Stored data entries
========
-- ==== Sys2Proof/Machine/Fetch.lean ====
section
/-! DEFINITION. Fetching an instruction's bytes (20_memory.md R88, R97) and placing them. -/

namespace Sys2Proof.Machine

/-- The bytes an address has held since the last taken control transfer, besides the present one (rule R97). -/
def olderBytes (s : State) (a : Word) : List Byte := (s.stale.filter fun c => c.1 == a.toNat).map Prod.snd

/-- Which of the present and the older bytes the instruction queue delivers (rule R97, D8). -/
def pickByte (s : State) (a : Word) (now : Byte) : List Byte → Byte
  | [] => now
  | old :: olds => (now :: old :: olds).getD (Config.stalePick s.tick a % (olds.length + 2)) now

/-- The byte a fetch sees, if the address can be fetched from: FE00H-FFFFH cannot (rule R88), nor can the external area of
a product without one (D18). -/
def fetchByte (s : State) (a : Word) : Option Byte :=
  if 0xFE00 ≤ a.toNat then none
  else
    match region s a with
    | .rom => some (pickByte s a (s.byteAt a) (olderBytes s a))
    | .ram => some (pickByte s a (s.byteAt a) (olderBytes s a))
    | .mainRam => none
    | .sfr => none
    | .openBus => some (Config.openBus s.tick 3 a)
    | .absent => none

/-- The bytes from an address on, at most `n`, up to the first that cannot be fetched. -/
def fetchWindow (s : State) : Nat → Word → List Byte
  | 0, _ => []
  | n + 1, a =>
    match fetchByte s a with
    | some b => b :: fetchWindow s n (a + 1)
    | none => []

/-- Why the byte after `n` fetched ones cannot be fetched. -/
def fetchFault (s : State) (n : Nat) : Fault :=
  if 0xFE00 ≤ (s.pc + BitVec.ofNat 16 n).toNat then .fetchForbidden else .noExternal

/-- The instruction at PC (rules R88, R110): at most five bytes are looked at. -/
def fetch (s : State) : Except Stop Instr :=
  let bytes := fetchWindow s 5 s.pc
  match decode bytes with
  | .ok i _ => .ok i
  | .undefined => .error (.refusal .undefinedEncoding)
  | .truncated => .error (.fault (fetchFault s bytes.length))

/-- Place bytes in memory from an address on, whatever lies there. -/
def placeBytes (m : List Host.Cell) : Word → List Byte → List Host.Cell
  | _, [] => m
  | a, b :: bs => placeBytes (Memory.set m a.toNat b) (a + 1) bs

end Sys2Proof.Machine
end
========
Directions
Go through the records above and return each line in which the word "match" occurs.

Written solution
    match region s a with
    match fetchByte s a with
  match decode bytes with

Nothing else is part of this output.